I have been a chocolate connoisseur for most of my life, starting at an early age, eating Lindt chocolate rabbits at Easter time. My appetite gradually increased to all forms and varieties of chocolate including; chocolate covered donuts (I had a cat that loved them too!), chocolate cookies, pies, cakes, and candies. Ok, I was an addict. I eventually started eating tons of chocolate and when I moved to England, I was spoiled by a variety of wonderful English, Belgium, and French chocolates. I could easily sit down and eat a large Cadbury bar in a single session or a Christmas chocolate orange.
For years I consumed truckloads of deliciously smooth, velvety chocolate until one day after my excess consumption I developed a bad headache. This was the beginning of my food intolerances and allergies. Within a short time, I could no longer eat chocolate, cheese, red wine, sugar or coffee. People often say, “I couldn’t live without coffee, cheese or chocolate!”, well YES, you can!
I have looked into several options and found an answer to my chocolate prayers. Carob! Carob is actually a healthy alternative to chocolate with a variety of reported health benefits including that it boosts the immune system, aids in digestion, and is a powerful antioxidant. It also contains twice the amount of calcium than cocoa and has no caffeine. It is full of vitamins and minerals including A, B-2, B-3, B-6, manganese, potassium, zinc, selenium, magnesium and is high in protein, pectin, and fiber.
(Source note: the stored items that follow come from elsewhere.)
-- ==== Sys2Proof/Machine/Straits.lean ====
section
/-! DEFINITION. The strait link: bulk data, states and the receiving side (R361 to R367). -/
namespace Sys2Proof.Machine

/-- The bulk packets whose producer waits go into strait i's bulk queue, oldest first, as far as it has room (R231). `fuel` bounds them. -/
def State.bulkPut (i : Nat) : Nat → State → State
  | 0, s => s
  | fuel + 1, s =>
    let v := s.strait i
    let q := 256 + i
    match v.wait with
    | [] => s
    | p :: rest =>
      let ws := toWords 16 p.data
      if s.qCap q < (s.queue q).depth + ws.length then s
      else State.bulkPut i fuel ((s.pushPacket q ws).setStrait i { v with wait := rest, bulk := v.bulk ++ [p] })
/-- Put bulk data on the bulk queue of its route; where it is full the producer waits (R212, R231). -/
def State.sendBulk (s : State) (ty dst : Nat) (data : Bytes) : State :=
  match s.route dst with
  | none => s
  | some (i, _) =>
    let v := s.strait i
    let p : SPkt := { ch := 2, dst := dst, src := s.obj Obj.poolDevice % 64, hops := 7, ty := ty, data := data }
    State.bulkPut i (v.wait.length + 1) (s.setStrait i { v with wait := v.wait ++ [p] })

/-- The bulk channel of strait i takes the packet at its queue's head when it holds credits and no control packet
waits (R231, R367); an uncorrectable word discards it (R222). The room goes to a producer that waits. -/
def State.bulkPop (s : State) (i bad fixed : Nat) : State :=
  let v := s.strait i
  let q := 256 + i
  let waiting := v.out.any (fun p => p.ch == 0 && v.canSend p)
  match v.bulk with
  | [] => s
  | p :: rest =>
    if s.straitUp i && v.canSend p && !waiting then
      let popped := ((s.queue q).front true).isSome
      let r := s.pop q bad fixed
      let s := if popped then State.bulkPut i (v.wait.length + 1) (r.2.setStrait i { r.2.strait i with bulk := rest }) else r.2
      match r.1 with
      | some (ws, _) => s.sendFlits i { p with data := ws.flatten.take p.data.length } 5 0
      | none => s
    else s

/-- A strait's state object (R362), which raises an event. -/
def State.setStraitState (s : State) (i v : Nat) : State :=
  (s.setEv (Obj.straitState i) v).setEvBit Obj.straitUp i (v == 3)

/-- A strait enters Training (R362). -/
def State.straitTrain (s : State) (i : Nat) : State :=
  (s.setStrait i { s.strait i with deadline := some (s.clk.ticks + msT (s.obj Obj.straitTrainTimeout)) }).setStraitState i 1

/-- The agents that strait i carries, by the route to their device, are deregistered as it is lost (R79). -/
def State.straitAgents (s : State) (i : Nat) : State :=
  let ds := (List.range 64).filter (fun d => match s.route d with | some (j, _) => j == i | none => false)
  s.deregisterIf (fun ep => match ep with | .strait d => ds.contains d | _ => false)

/-- The packets that wait for a strait go by another route where there is one (R372); a heartbeat is for this strait alone (R371). -/
def State.reroute (s : State) (out : List SPkt) : State := s.each (out.filter (fun p => p.ty != 0x02)) (fun s p => s.forward p)

/-- A strait enters Down (R362): epoch, replay buffer and credits go, the packets in them are lost; the bulk queue's producer is fenced (R421). -/
def State.straitDown (s : State) (i : Nat) : State :=
  let s := (s.straitAgents i).fenceProducer (256 + i)
  let out := (s.strait i).out
  let s := s.setStrait i { ({} : Strait) with deadline := some (s.clk.ticks + msT 1), bulk := (s.strait i).bulk, wait := (s.strait i).wait }
  let s := { s with pool := { s.pool with adv := mdrop (· == i) s.pool.adv } }
  let s := s.setObj (Obj.straitLinkEpoch i) ((s.obj (Obj.straitLinkEpoch i) + 1) % 2 ^ 32)
  let s := (s.setStraitState i 4).reroute out
  s.faultRec 6 0 6 i 0xFF 0xFF 0 (s.obj (Obj.straitLinkEpoch i)) 0

/-- Resend the unacknowledged flits from a sequence, in order (R366). -/
def State.resend (s : State) (i seq : Nat) : State :=
  let v := s.strait i
  let fs := v.replay.dropWhile (fun (f : Nat × Bytes) => f.1 != seq)
  let n := fs.length
  if n = 0 then s
  else if 16 ≤ v.resends then s.straitDown i
  else
    let s := s.each fs (fun s f => s.emit (.flit i f.2))
    let t := s.clk.ticks
    let s := s.setStrait i { v with resends := v.resends + 1, sent := v.sent.take (v.replay.length - n) ++ List.replicate n t, lastSent := t }
    (s.addCtr Obj.ctrMolurReplays n).setObj (Obj.straitReplays i) ((s.obj (Obj.straitReplays i) + n) % 2 ^ 64)

/-- An acknowledgement reaches or passes flits of the replay buffer (R365), and credits come back (R367). -/
def State.acked (s : State) (i ack credit : Nat) : State :=
  let v := s.strait i
  let keep := if v.replay.any (fun f => f.1 == ack) then (v.replay.dropWhile (fun (f : Nat × Bytes) => f.1 != ack)).drop 1 else v.replay
  let moved := decide (keep.length < v.replay.length)
  let c := credit / 2 ^ 14
  let cred := if c < 3 then setAt v.cred c (v.cred.getD c 0 + credit % 1024) else v.cred
  let s := s.setStrait i { v with replay := keep, cred := cred, resends := if moved then 0 else v.resends,
                                  sent := v.sent.drop (v.replay.length - keep.length) }
  s.pumpStrait i 64

/-- A flit discarded (R364, R365): counted. -/
def State.flitBad (s : State) (i : Nat) : State :=
  (s.ctr Obj.ctrMolurCrcErrors).setObj (Obj.straitCrcErrors i) ((s.obj (Obj.straitCrcErrors i) + 1) % 2 ^ 64)
/-- A flit discarded out of order or by its CRC: one nak (R365), whose payload is the sequence expected (DESIGN CHOICE,
notes/assumptions/49.md). -/
def State.flitNak (s : State) (i : Nat) : State :=
  let s := s.flitBad i
  let v := s.strait i
  if v.nak then s else (s.setStrait i { v with nak := true }).linkFlit i 3 0 v.ack (be 2 v.rx)

/-- The init payload (R364). -/
def State.initPayload (s : State) : Bytes :=
  be 8 s.dev.serial ++ be 4 (s.obj Obj.poolId) ++ be 1 (s.obj Obj.poolDevice) ++ zeros 1 ++ be 2 64 ++ be 2 512 ++ be 2 256 ++
  be 3 (s.obj Obj.imgHarbourVersion) ++ zeros 1

/-- Alignment complete: the strait enters Init and sends its Init flit (R362). -/
def State.straitInit (s : State) (i : Nat) : State :=
  let s := s.setStrait i { s.strait i with deadline := some (s.clk.ticks + msT 10) }
  (s.setStraitState i 2).linkFlit i 1 0 0xFFFF s.initPayload

/-- Init flits exchanged and acknowledged: the strait is Up with the peer's buffers as credits (R362, R367). -/
def State.straitUpNow (s : State) (i peer : Nat) (credits : List Nat) : State :=
  let v := s.strait i
  let s := s.setStrait i { v with deadline := none, tx := 0, rx := 0, cred := (List.range 3).map (credits.getD · 0), free := [0, 0, 0],
                                  replay := [], sent := [], nak := false, initGot := true, initAck := true }
  let s := s.setObj (Obj.straitPeer i) peer
  ((s.setStraitState i 3).lanesUp (64 + 8 * i) 8).pumpStrait i 64

/-- A strait is disabled (R362): what it holds is lost. -/
def State.straitDisable (s : State) (i : Nat) : State :=
  if s.obj (Obj.straitState i) = 0 then s
  else
    let s := s.straitAgents i
    let out := (s.strait i).out
    ((s.setStrait i { ({} : Strait) with bulk := (s.strait i).bulk, wait := (s.strait i).wait }).setStraitState i 0).reroute out

end Sys2Proof.Machine
end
So now I make my own “carob” which is delicious and nutritious. It’s fun to experiment with different recipes. I also make an old favorite of mine, chocolate (carob) stars, which I add mint or orange oil too, reminding me of Christmas when as I child I ate chocolate stars.
Here is one of my own recipes
(makes a small batch)
1/2 cup organic coconut oil (heat in microwave)
1/4 cup Bob’s Roasted Red Mill Carob powder
1 tsp vanilla
1/4 cup cashews (or nuts of your choice)
1/2 cup Dandies plain or pumpkin marshmallows
Mix together and pour into molds or large ice cube trays and freeze.
This recipe can be altered any way you like, adding more or less of any ingredients. I eat them right out of the freezer as sometimes the carob can melt in your hands.
Even if you are a chocolate lover, give Carbo a try, you will be surprised at how similar the tastes are!